We find the jury verdict of $6,000 irreconcilably inconsistent with the unchallenged evidence presented at trial. The disparity between the award and the admitted damages goes beyond a merely conservative award and suggests that the jurors were motivated by improper considerations.
This suggestion is borne out by the following three questions asked by the jury during deliberations: (1) if it could see the deposition of the human resources director for Massiv; (2) whether Dillon received any compensation while he was not working during the ten weeks after the accident; and (3) whether medical bills for the accident were paid for, and if so, by whom. The trial judge responded that those matters “are not for your concern.” The jury’s verdict demonstrates that the jury failed to follow the court’s instruction.
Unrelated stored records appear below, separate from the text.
-- ==== Sys2Proof/Machine/Dispatch.lean ====
section
/-! DEFINITION. One command's meaning: one arm per constructor of Instr, each one direct call. -/

namespace Sys2Proof.Machine

def exec (i : Instr) (s : State) : Host.Outcome State Fault Refusal :=
  match i with
  | .tbuild => Sys2Proof.Machine.execTbuild s
  | .poppar d => Sys2Proof.Machine.execPoppar d s
  | .cpmgen d => Sys2Proof.Machine.execCpmgen d s
  | .ptlkp d => Sys2Proof.Machine.execPtlkp d s
  | .cpmlkp d => Sys2Proof.Machine.execCpmlkp d s
  | .qinit q => Sys2Proof.Machine.execQinit q s
  | .qbyte d => Sys2Proof.Machine.execQbyte d s
  | .qemit => Sys2Proof.Machine.execQemit s
  | .eclr => Sys2Proof.Machine.execEclr s
  | .epage => Sys2Proof.Machine.execEpage s

end Sys2Proof.Machine
end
In Sullivan, supra, the jury sent questions to the trial judge inquiring as to what medical expenses had been covered by insurance.Id. at 466, 454 S.E.2d at 910. The jury awarded $20,000 despite the plaintiff’s medical bills totaling roughly $130,000, leading the Court of Appeals to conclude that “[t]he jurors obviously did not follow the court’s instructions to disregard insurance. . . . Therefore we must set it aside and grant a new trial absolute.” Id. at 466-67, 454 S.E.2d at 910-11. In the instant case, the record demonstrates that the jury ignored the trial court’s instruction to disregard matters relating to third party payment of medical bills.
The jury’s award of $6,000 in the face of over $30,000 in undisputed damages is grossly inadequate and demonstrates that the verdict was actuated by improper motivation. No plausible reason for the amount of the verdict has been advanced. For these reasons, the trial court erred in not granting Dillon’s motion for a new trial absolute.
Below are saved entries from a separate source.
-- ==== Sys2Proof/Tests/Slice0.lean ====
section
/-! SUPPORT. Small tests of the model against the words and vectors of the spec, and a named witness for each
statement's hypotheses. Every expected value is the spec's: the rule or the vector is named in each docstring. -/

namespace Sys2Proof.Tests

open Sys2Proof Sys2Proof.Machine Sys2Proof.Safety Sys2Proof.Claims

/-! ### Words that are no commands (30_encoding R75) -/

/-- Cases (a) and (b): OPC 0x0 and OPC 0xB to 0xF. -/
theorem test_wellFormed_refuses_unassigned_opcodes :
    [0x0000#16, 0x0FFF, 0xB000, 0xC000, 0xD000, 0xE000, 0xF123].all
      (fun w => !Sys2Proof.Word.opcAssigned w && !Sys2Proof.Word.wellFormed w) = true := by decide

/-- Case (c): a must-be-zero bit, in each format. -/
theorem test_wellFormed_refuses_reserved_bits :
    [0x1001#16, 0x2400, 0x2100, 0x6001, 0x6400, 0x9800, 0xA0FF].all
      (fun w => Sys2Proof.Word.opcAssigned w && !Sys2Proof.Word.mustBeZeroClear w &&
        !Sys2Proof.Word.wellFormed w) = true := by decide

theorem test_wellFormed_accepts_commands :
    [0x1000#16, 0x2000, 0x30FF, 0x6300, 0xA000].all Sys2Proof.Word.wellFormed = true := by decide

theorem test_decode_names_the_refusal :
    decode 0x0000#16 = .error .opcodeZero ∧ decode 0xB000#16 = .error .opcodeUnassigned ∧
      decode 0x2400#16 = .error .mustBeZeroSet := by decide

/-! ### Decoding: one word of each command, bit by bit from the fields of 30_encoding R71 (95 V-ENC) -/

/-- FN: OPC, then twelve zeros. -/
theorem test_decode_FN :
    decode 0b0001_00_00_00000000#16 = .ok .tbuild ∧ decode 0b1000_00_00_00000000#16 = .ok .qemit ∧
      decode 0b1001_00_00_00000000#16 = .ok .eclr ∧ decode 0b1010_00_00_00000000#16 = .ok .epage := by decide

/-- FD: OPC, four zeros, the data byte. -/
theorem test_decode_FD :
    decode 0b0010_00_00_10100111#16 = .ok (.poppar 0xA7) ∧ decode 0b0011_00_00_00010011#16 = .ok (.cpmgen 0x13) ∧
      decode 0b0100_00_00_01111111#16 = .ok (.ptlkp 0x7F) ∧ decode 0b0101_00_00_10100111#16 = .ok (.cpmlkp 0xA7) ∧
      decode 0b0111_00_00_00010011#16 = .ok (.qbyte 0x13) := by decide

/-- FQ: OPC, two zeros, the quarter, eight zeros. -/
theorem test_decode_FQ :
    decode 0b0110_00_10_00000000#16 = .ok (.qinit 2) ∧ decode 0b0110_00_11_00000000#16 = .ok (.qinit 3) := by decide

/-- As the opcode table numbers bits, and as two bytes, low byte first (20_memory R55). -/
theorem test_decodeTableWord :
    decodeTableWord 16 0x7013 = some (.qbyte 0x13) ∧ decodeTableWord 16 0xB000 = none ∧
      decodeBytes [0x13, 0x70] = some (.ok (.qbyte 0x13), []) := by decide

/-! ### States and runs -/

/-- After RESET, TBUILD. -/
def built : State := { State.reset with pt := builtPt, cpmt := builtCpmt builtPt, tb := true }

/-- `built` with quarter `q` open and `n` zero bytes accumulated: seeds and J (41_ecc R131, R132). -/
def opened (q : BitVec 2) (n : Byte) : State :=
  { built with q := q, cp := 0x77, lp0 := 0x7F, lp1 := 0x7F, j := n, qopen := true }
Application of Ontario law
Frazer argues in relation to the Ontario worker’s compensation exclusivity law, that the trial court erred: (1) in refusing to apply the exclusivity law; (2) in refusing to admit evidence on the exclusivity law; (3) in refusing to charge the jury on the exclusivity law; and (4) in denying Frazer’s motion for judgment notwithstanding the verdict based on application of the exclusivity law. Because each point hinges on the applicability of Ontario worker’s compensation law and the exclusivity law, we address these points as one and affirm on the ground that Frazer failed to plead Ontario law and so, is barred under Rules 12(b) and 8(c). See Rule 12(b), SCRCP (every defense must be asserted in the responsive pleading); Rule 8(c), SCRCP (in a responsive pleading a party “shall set forth affirmatively . . . any other matter constituting an avoidance or affirmative defense.”).
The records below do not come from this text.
/-- The 256 instructions. The argument of an immediate whose width follows a flag (formats FM and FX) is
sixteen bits; at the 8-bit width its high byte is 0 (`Instr.wf`). The rows without an operand stand last
(Lean compiles an argument only of the first 244 constructors of a type). -/
inductive Instr where
  /-- $00 `BRK #sig` (R282, R128). -/
  | brk (sig : Byte)
  /-- $01 `ORA (dp,X)` (R131, R116). -/
  | oraIdx (d : Byte)
  /-- $02 `COP #sig` (R283, R128). -/
  | cop (sig : Byte)
  /-- $03 `ORA sr,S` (R131, R123). -/
  | oraSr (d : Byte)
  /-- $04 `TSB dp` (R162, R112). -/
  | tsbDp (d : Byte)
  /-- $05 `ORA dp` (R131, R112). -/
  | oraDp (d : Byte)
  /-- $06 `ASL dp` (R156, R112). -/
  | aslDp (d : Byte)
  /-- $07 `ORA [dp]` (R131, R118). -/
  | oraIdl (d : Byte)
  /-- $09 `ORA #const` (R131, R127). -/
  | oraImm (c : Word)
  /-- $0C `TSB abs` (R162, R120). -/
  | tsbAbs (a : Word)
  /-- $0D `ORA abs` (R131, R120). -/
  | oraAbs (a : Word)
  /-- $0E `ASL abs` (R156, R120). -/
  | aslAbs (a : Word)
  /-- $0F `ORA long` (R131, R125). -/
  | oraAbl (a : Addr)
  /-- $10 `BPL rel8` (R261, R128). -/
  | bpl (disp : Byte)
  /-- $11 `ORA (dp),Y` (R131, R117). -/
  | oraIdy (d : Byte)
  /-- $12 `ORA (dp)` (R131, R115). -/
  | oraIdp (d : Byte)
  /-- $13 `ORA (sr,S),Y` (R131, R124). -/
  | oraIsy (d : Byte)
  /-- $14 `TRB dp` (R163, R112). -/
  | trbDp (d : Byte)
  /-- $15 `ORA dp,X` (R131, R113). -/
  | oraDpx (d : Byte)
  /-- $16 `ASL dp,X` (R156, R113). -/
  | aslDpx (d : Byte)
  /-- $17 `ORA [dp],Y` (R131, R119). -/
  | oraIly (d : Byte)
  /-- $19 `ORA abs,Y` (R131, R122). -/
  | oraAby (a : Word)
  /-- $1C `TRB abs` (R163, R120). -/
  | trbAbs (a : Word)
  /-- $1D `ORA abs,X` (R131, R121). -/
  | oraAbx (a : Word)
  /-- $1E `ASL abs,X` (R156, R121). -/
  | aslAbx (a : Word)
  /-- $1F `ORA long,X` (R131, R126). -/
  | oraAlx (a : Addr)
  /-- $20 `JSR abs` (R276, R128). -/
  | jsrAbs (a : Word)
  /-- $21 `AND (dp,X)` (R132, R116). -/
  | andIdx (d : Byte)
  /-- $22 `JSL long` (R278, R128). -/
  | jsl (a : Addr)
  /-- $23 `AND sr,S` (R132, R123). -/
  | andSr (d : Byte)
  /-- $24 `BIT dp` (R141, R112). -/
  | bitDp (d : Byte)
  /-- $25 `AND dp` (R132, R112). -/
  | andDp (d : Byte)
  /-- $26 `ROL dp` (R158, R112). -/
  | rolDp (d : Byte)
  /-- $27 `AND [dp]` (R132, R118). -/
  | andIdl (d : Byte)
  /-- $29 `AND #const` (R132, R127). -/
  | andImm (c : Word)
  /-- $2C `BIT abs` (R141, R120). -/
  | bitAbs (a : Word)
  /-- $2D `AND abs` (R132, R120). -/
  | andAbs (a : Word)
  /-- $2E `ROL abs` (R158, R120). -/
  | rolAbs (a : Word)
  /-- $2F `AND long` (R132, R125). -/
  | andAbl (a : Addr)
  /-- $30 `BMI rel8` (R262, R128). -/
  | bmi (disp : Byte)
  /-- $31 `AND (dp),Y` (R132, R117). -/
  | andIdy (d : Byte)
  /-- $32 `AND (dp)` (R132, R115). -/
  | andIdp (d : Byte)
  /-- $33 `AND (sr,S),Y` (R132, R124). -/
  | andIsy (d : Byte)
  /-- $34 `BIT dp,X` (R141, R113). -/
  | bitDpx (d : Byte)
  /-- $35 `AND dp,X` (R132, R113). -/
  | andDpx (d : Byte)
  /-- $36 `ROL dp,X` (R158, R113). -/
  | rolDpx (d : Byte)
  /-- $37 `AND [dp],Y` (R132, R119). -/
  | andIly (d : Byte)
  /-- $39 `AND abs,Y` (R132, R122). -/
  | andAby (a : Word)
  /-- $3C `BIT abs,X` (R141, R121). -/
  | bitAbx (a : Word)
  /-- $3D `AND abs,X` (R132, R121). -/
  | andAbx (a : Word)
  /-- $3E `ROL abs,X` (R158, R121). -/
  | rolAbx (a : Word)
  /-- $3F `AND long,X` (R132, R126). -/
  | andAlx (a : Addr)
  /-- $41 `EOR (dp,X)` (R133, R116). -/
  | eorIdx (d : Byte)
  /-- $42 `WDM #sig` (R207, R128). -/
  | wdm (sig : Byte)
  /-- $43 `EOR sr,S` (R133, R123). -/
  | eorSr (d : Byte)
  /-- $44 `MVP src,dst` (R301, R128). -/
  | mvp (dst : Byte) (src : Byte)
  /-- $45 `EOR dp` (R133, R112). -/
  | eorDp (d : Byte)
  /-- $46 `LSR dp` (R157, R112). -/
  | lsrDp (d : Byte)
  /-- $47 `EOR [dp]` (R133, R118). -/
  | eorIdl (d : Byte)
  /-- $49 `EOR #const` (R133, R127). -/
  | eorImm (c : Word)
  /-- $4C `JMP abs` (R271, R128). -/
  | jmpAbs (a : Word)
  /-- $4D `EOR abs` (R133, R120). -/
  | eorAbs (a : Word)
  /-- $4E `LSR abs` (R157, R120). -/
  | lsrAbs (a : Word)
  /-- $4F `EOR long` (R133, R125). -/
  | eorAbl (a : Addr)
  /-- $50 `BVC rel8` (R263, R128). -/
  | bvc (disp : Byte)
  /-- $51 `EOR (dp),Y` (R133, R117). -/
  | eorIdy (d : Byte)
  /-- $52 `EOR (dp)` (R133, R115). -/
  | eorIdp (d : Byte)
  /-- $53 `EOR (sr,S),Y` (R133, R124). -/
  | eorIsy (d : Byte)
  /-- $54 `MVN src,dst` (R300, R128). -/
  | mvn (dst : Byte) (src : Byte)
  /-- $55 `EOR dp,X` (R133, R113). -/
  | eorDpx (d : Byte)
  /-- $56 `LSR dp,X` (R157, R113). -/
  | lsrDpx (d : Byte)
  /-- $57 `EOR [dp],Y` (R133, R119). -/
  | eorIly (d : Byte)
  /-- $59 `EOR abs,Y` (R133, R122). -/
  | eorAby (a : Word)
  /-- $5C `JML long` (R275, R128). -/
  | jmlLong (a : Addr)
  /-- $5D `EOR abs,X` (R133, R121). -/
  | eorAbx (a : Word)
  /-- $5E `LSR abs,X` (R157, R121). -/
  | lsrAbx (a : Word)
  /-- $5F `EOR long,X` (R133, R126). -/
  | eorAlx (a : Addr)
  /-- $61 `ADC (dp,X)` (R134, R116). -/
  | adcIdx (d : Byte)
  /-- $62 `PER rel16` (R246, R128). -/
  | per (disp : Word)
  /-- $63 `ADC sr,S` (R134, R123). -/
  | adcSr (d : Byte)
  /-- $64 `STZ dp` (R154, R112). -/
  | stzDp (d : Byte)
  /-- $65 `ADC dp` (R134, R112). -/
  | adcDp (d : Byte)
  /-- $66 `ROR dp` (R159, R112). -/
  | rorDp (d : Byte)
  /-- $67 `ADC [dp]` (R134, R118). -/
  | adcIdl (d : Byte)
  /-- $69 `ADC #const` (R134, R127). -/
  | adcImm (c : Word)
  /-- $6C `JMP (abs)` (R272, R128). -/
  | jmpInd (a : Word)
  /-- $6D `ADC abs` (R134, R120). -/
  | adcAbs (a : Word)
  /-- $6E `ROR abs` (R159, R120). -/
  | rorAbs (a : Word)
  /-- $6F `ADC long` (R134, R125). -/
  | adcAbl (a : Addr)
  /-- $70 `BVS rel8` (R264, R128). -/
  | bvs (disp : Byte)
  /-- $71 `ADC (dp),Y` (R134, R117). -/
  | adcIdy (d : Byte)
  /-- $72 `ADC (dp)` (R134, R115). -/
  | adcIdp (d : Byte)
  /-- $73 `ADC (sr,S),Y` (R134, R124). -/
  | adcIsy (d : Byte)
  /-- $74 `STZ dp,X` (R154, R113). -/
  | stzDpx (d : Byte)
  /-- $75 `ADC dp,X` (R134, R113). -/
  | adcDpx (d : Byte)
  /-- $76 `ROR dp,X` (R159, R113). -/
  | rorDpx (d : Byte)
  /-- $77 `ADC [dp],Y` (R134, R119). -/
  | adcIly (d : Byte)
  /-- $79 `ADC abs,Y` (R134, R122). -/
  | adcAby (a : Word)
  /-- $7C `JMP (abs,X)` (R273, R128). -/
  | jmpIax (a : Word)
  /-- $7D `ADC abs,X` (R134, R121). -/
  | adcAbx (a : Word)
  /-- $7E `ROR abs,X` (R159, R121). -/
  | rorAbx (a : Word)
  /-- $7F `ADC long,X` (R134, R126). -/
  | adcAlx (a : Addr)
  /-- $80 `BRA rel8` (R269, R128). -/
  | bra (disp : Byte)
  /-- $81 `STA (dp,X)` (R151, R116). -/
  | staIdx (d : Byte)
  /-- $82 `BRL rel16` (R270, R128). -/
  | brl (disp : Word)
  /-- $83 `STA sr,S` (R151, R123). -/
  | staSr (d : Byte)
  /-- $84 `STY dp` (R153, R112). -/
  | styDp (d : Byte)
  /-- $85 `STA dp` (R151, R112). -/
  | staDp (d : Byte)
  /-- $86 `STX dp` (R152, R112). -/
  | stxDp (d : Byte)
  /-- $87 `STA [dp]` (R151, R118). -/
  | staIdl (d : Byte)
  /-- $89 `BIT #const` (R141, R127). -/
  | bitImm (c : Word)
  /-- $8C `STY abs` (R153, R120). -/
  | styAbs (a : Word)
  /-- $8D `STA abs` (R151, R120). -/
  | staAbs (a : Word)
  /-- $8E `STX abs` (R152, R120). -/
  | stxAbs (a : Word)
  /-- $8F `STA long` (R151, R125). -/
  | staAbl (a : Addr)
  /-- $90 `BCC rel8` (R265, R128). -/
  | bcc (disp : Byte)
  /-- $91 `STA (dp),Y` (R151, R117). -/
  | staIdy (d : Byte)
  /-- $92 `STA (dp)` (R151, R115). -/
  | staIdp (d : Byte)
  /-- $93 `STA (sr,S),Y` (R151, R124). -/
  | staIsy (d : Byte)
  /-- $94 `STY dp,X` (R153, R113). -/
  | styDpx (d : Byte)
  /-- $95 `STA dp,X` (R151, R113). -/
  | staDpx (d : Byte)
  /-- $96 `STX dp,Y` (R152, R114). -/
  | stxDpy (d : Byte)
  /-- $97 `STA [dp],Y` (R151, R119). -/
  | staIly (d : Byte)
  /-- $99 `STA abs,Y` (R151, R122). -/
  | staAby (a : Word)
  /-- $9C `STZ abs` (R154, R120). -/
  | stzAbs (a : Word)
  /-- $9D `STA abs,X` (R151, R121). -/
  | staAbx (a : Word)
  /-- $9E `STZ abs,X` (R154, R121). -/
  | stzAbx (a : Word)
  /-- $9F `STA long,X` (R151, R126). -/
  | staAlx (a : Addr)
  /-- $A0 `LDY #const` (R144, R127). -/
  | ldyImm (c : Word)
  /-- $A1 `LDA (dp,X)` (R142, R116). -/
  | ldaIdx (d : Byte)
  /-- $A2 `LDX #const` (R143, R127). -/
  | ldxImm (c : Word)
  /-- $A3 `LDA sr,S` (R142, R123). -/
  | ldaSr (d : Byte)
  /-- $A4 `LDY dp` (R144, R112). -/
  | ldyDp (d : Byte)
  /-- $A5 `LDA dp` (R142, R112). -/
  | ldaDp (d : Byte)
  /-- $A6 `LDX dp` (R143, R112). -/
  | ldxDp (d : Byte)
  /-- $A7 `LDA [dp]` (R142, R118). -/
  | ldaIdl (d : Byte)
  /-- $A9 `LDA #const` (R142, R127). -/
  | ldaImm (c : Word)
  /-- $AC `LDY abs` (R144, R120). -/
  | ldyAbs (a : Word)
  /-- $AD `LDA abs` (R142, R120). -/
  | ldaAbs (a : Word)
  /-- $AE `LDX abs` (R143, R120). -/
  | ldxAbs (a : Word)
  /-- $AF `LDA long` (R142, R125). -/
  | ldaAbl (a : Addr)
  /-- $B0 `BCS rel8` (R266, R128). -/
  | bcs (disp : Byte)
  /-- $B1 `LDA (dp),Y` (R142, R117). -/
  | ldaIdy (d : Byte)
  /-- $B2 `LDA (dp)` (R142, R115). -/
  | ldaIdp (d : Byte)
  /-- $B3 `LDA (sr,S),Y` (R142, R124). -/
  | ldaIsy (d : Byte)
  /-- $B4 `LDY dp,X` (R144, R113). -/
  | ldyDpx (d : Byte)
  /-- $B5 `LDA dp,X` (R142, R113). -/
  | ldaDpx (d : Byte)
  /-- $B6 `LDX dp,Y` (R143, R114). -/
  | ldxDpy (d : Byte)
  /-- $B7 `LDA [dp],Y` (R142, R119). -/
  | ldaIly (d : Byte)
  /-- $B9 `LDA abs,Y` (R142, R122). -/
  | ldaAby (a : Word)
  /-- $BC `LDY abs,X` (R144, R121). -/
  | ldyAbx (a : Word)
  /-- $BD `LDA abs,X` (R142, R121). -/
  | ldaAbx (a : Word)
  /-- $BE `LDX abs,Y` (R143, R122). -/
  | ldxAby (a : Word)
  /-- $BF `LDA long,X` (R142, R126). -/
  | ldaAlx (a : Addr)
  /-- $C0 `CPY #const` (R140, R127). -/
  | cpyImm (c : Word)
  /-- $C1 `CMP (dp,X)` (R138, R116). -/
  | cmpIdx (d : Byte)
  /-- $C2 `REP #const8` (R208, R128). -/
  | rep (mask : Byte)
  /-- $C3 `CMP sr,S` (R138, R123). -/
  | cmpSr (d : Byte)
  /-- $C4 `CPY dp` (R140, R112). -/
  | cpyDp (d : Byte)
  /-- $C5 `CMP dp` (R138, R112). -/
  | cmpDp (d : Byte)
  /-- $C6 `DEC dp` (R161, R112). -/
  | decDp (d : Byte)
  /-- $C7 `CMP [dp]` (R138, R118). -/
  | cmpIdl (d : Byte)
  /-- $C9 `CMP #const` (R138, R127). -/
  | cmpImm (c : Word)
  /-- $CC `CPY abs` (R140, R120). -/
  | cpyAbs (a : Word)
  /-- $CD `CMP abs` (R138, R120). -/
  | cmpAbs (a : Word)
  /-- $CE `DEC abs` (R161, R120). -/
  | decAbs (a : Word)
  /-- $CF `CMP long` (R138, R125). -/
  | cmpAbl (a : Addr)
  /-- $D0 `BNE rel8` (R267, R128). -/
  | bne (disp : Byte)
  /-- $D1 `CMP (dp),Y` (R138, R117). -/
  | cmpIdy (d : Byte)
  /-- $D2 `CMP (dp)` (R138, R115). -/
  | cmpIdp (d : Byte)
  /-- $D3 `CMP (sr,S),Y` (R138, R124). -/
  | cmpIsy (d : Byte)
  /-- $D4 `PEI (dp)` (R245, R112). -/
  | pei (d : Byte)
  /-- $D5 `CMP dp,X` (R138, R113). -/
  | cmpDpx (d : Byte)
  /-- $D6 `DEC dp,X` (R161, R113). -/
  | decDpx (d : Byte)
  /-- $D7 `CMP [dp],Y` (R138, R119). -/
  | cmpIly (d : Byte)
  /-- $D9 `CMP abs,Y` (R138, R122). -/
  | cmpAby (a : Word)
  /-- $DC `JML [abs]` (R274, R128). -/
  | jmlInd (a : Word)
  /-- $DD `CMP abs,X` (R138, R121). -/
  | cmpAbx (a : Word)
  /-- $DE `DEC abs,X` (R161, R121). -/
  | decAbx (a : Word)
  /-- $DF `CMP long,X` (R138, R126). -/
  | cmpAlx (a : Addr)
  /-- $E0 `CPX #const` (R139, R127). -/
  | cpxImm (c : Word)
  /-- $E1 `SBC (dp,X)` (R136, R116). -/
  | sbcIdx (d : Byte)
  /-- $E2 `SEP #const8` (R209, R128). -/
  | sep (mask : Byte)
  /-- $E3 `SBC sr,S` (R136, R123). -/
  | sbcSr (d : Byte)
  /-- $E4 `CPX dp` (R139, R112). -/
  | cpxDp (d : Byte)
  /-- $E5 `SBC dp` (R136, R112). -/
  | sbcDp (d : Byte)
  /-- $E6 `INC dp` (R160, R112). -/
  | incDp (d : Byte)
  /-- $E7 `SBC [dp]` (R136, R118). -/
  | sbcIdl (d : Byte)
  /-- $E9 `SBC #const` (R136, R127). -/
  | sbcImm (c : Word)
  /-- $EC `CPX abs` (R139, R120). -/
  | cpxAbs (a : Word)
  /-- $ED `SBC abs` (R136, R120). -/
  | sbcAbs (a : Word)
  /-- $EE `INC abs` (R160, R120). -/
  | incAbs (a : Word)
  /-- $EF `SBC long` (R136, R125). -/
  | sbcAbl (a : Addr)
  /-- $F0 `BEQ rel8` (R268, R128). -/
  | beq (disp : Byte)
  /-- $F1 `SBC (dp),Y` (R136, R117). -/
  | sbcIdy (d : Byte)
  /-- $F2 `SBC (dp)` (R136, R115). -/
  | sbcIdp (d : Byte)
  /-- $F3 `SBC (sr,S),Y` (R136, R124). -/
  | sbcIsy (d : Byte)
  /-- $F4 `PEA #const16` (R244, R128). -/
  | pea (c : Word)
  /-- $F5 `SBC dp,X` (R136, R113). -/
  | sbcDpx (d : Byte)
  /-- $F6 `INC dp,X` (R160, R113). -/
  | incDpx (d : Byte)
  /-- $F7 `SBC [dp],Y` (R136, R119). -/
  | sbcIly (d : Byte)
  /-- $F9 `SBC abs,Y` (R136, R122). -/
  | sbcAby (a : Word)
  /-- $FC `JSR (abs,X)` (R277, R128). -/
  | jsrIax (a : Word)
  /-- $FD `SBC abs,X` (R136, R121). -/
  | sbcAbx (a : Word)
  /-- $FE `INC abs,X` (R160, R121). -/
  | incAbx (a : Word)
  /-- $FF `SBC long,X` (R136, R126). -/
  | sbcAlx (a : Addr)
  /-- $08 `PHP` (R234, R128). -/
  | php
  /-- $0A `ASL A` (R156, R111). -/
  | aslAcc
  /-- $0B `PHD` (R236, R128). -/
  | phd
  /-- $18 `CLC` (R181, R111). -/
  | clc
  /-- $1A `INC A` (R160, R111). -/
  | incAcc
  /-- $1B `TCS` (R193, R111). -/
  | tcs
  /-- $28 `PLP` (R241, R128). -/
  | plp
  /-- $2A `ROL A` (R158, R111). -/
  | rolAcc
  /-- $2B `PLD` (R243, R128). -/
  | pld
  /-- $38 `SEC` (R182, R111). -/
  | sec
  /-- $3A `DEC A` (R161, R111). -/
  | decAcc
  /-- $3B `TSC` (R194, R111). -/
  | tsc
  /-- $40 `RTI` (R281, R128). -/
  | rti
  /-- $48 `PHA` (R231, R128). -/
  | pha
  /-- $4A `LSR A` (R157, R111). -/
  | lsrAcc
  /-- $4B `PHK` (R237, R128). -/
  | phk
  /-- $58 `CLI` (R183, R111). -/
  | cli
  /-- $5A `PHY` (R233, R128). -/
  | phy
  /-- $5B `TCD` (R195, R111). -/
  | tcd
  /-- $60 `RTS` (R279, R128). -/
  | rts
  /-- $68 `PLA` (R238, R128). -/
  | pla
  /-- $6A `ROR A` (R159, R111). -/
  | rorAcc
  /-- $6B `RTL` (R280, R128). -/
  | rtl
  /-- $78 `SEI` (R184, R111). -/
  | sei
  /-- $7A `PLY` (R240, R128). -/
  | ply
  /-- $7B `TDC` (R196, R111). -/
  | tdc
  /-- $88 `DEY` (R203, R111). -/
  | dey
  /-- $8A `TXA` (R189, R111). -/
  | txa
  /-- $8B `PHB` (R235, R128). -/
  | phb
  /-- $98 `TYA` (R190, R111). -/
  | tya
  /-- $9A `TXS` (R191, R111). -/
  | txs
  /-- $9B `TXY` (R197, R111). -/
  | txy
  /-- $A8 `TAY` (R188, R111). -/
  | tay
  /-- $AA `TAX` (R187, R111). -/
  | tax
  /-- $AB `PLB` (R242, R128). -/
  | plb
  /-- $B8 `CLV` (R199, R111). -/
  | clv
  /-- $BA `TSX` (R192, R111). -/
  | tsx
  /-- $BB `TYX` (R198, R111). -/
  | tyx
  /-- $C8 `INY` (R201, R111). -/
  | iny
  /-- $CA `DEX` (R202, R111). -/
  | dex
  /-- $CB `WAI` (R302, R128). -/
  | wai
  /-- $D8 `CLD` (R185, R111). -/
  | cld
  /-- $DA `PHX` (R232, R128). -/
  | phx
  /-- $DB `STP` (R303, R128). -/
  | stp
  /-- $E8 `INX` (R200, R111). -/
  | inx
  /-- $EA `NOP` (R206, R111). -/
  | nop
  /-- $EB `XBA` (R204, R128). -/
  | xba
  /-- $F8 `SED` (R186, R111). -/
  | sed
  /-- $FA `PLX` (R239, R128). -/
  | plx
  /-- $FB `XCE` (R205, R111). -/
  | xce
deriving DecidableEq, Repr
Even if Frazer’s argument was preserved, we find that lex loci delicto properly governs this case. See Lister v. Nationsbank of Delaware, 329 S.C. 133,, 143, 494 S.E.2d 449, 454 (Ct. App. 1998) (In choice of law in South Carolina, the general rule is that the substantive law governing a tort action is the law of the state where the injury occurred.); Oshiek v. Oshiek, 244 S.C. 249, 136 S.E.2d 303, 305 (1964), overruled on other grounds (In tort cases, the law of the place where the injury was occasioned or inflicted governs in respect of the right of action.).
For the reasons stated above, we affirm the trial court’s refusal to apply Ontario law and reverse the denial of Dillon’s motion for a new trial absolute. Since Frazer admitted liability, we remand for a new trial on damages only.
TOAL, C.J., WALLER, BEATTY and KITTREDGE, JJ., concur.
 Though Elizabeth Dillon filed Notice of Appeal, she did not pursue her appeal.
 Frazer asserted South Carolina worker’s compensation law in his pleadings, but did not include Ontario worker’s compensation law. The trial court denied his motion to amend his pleadings to include Ontario law.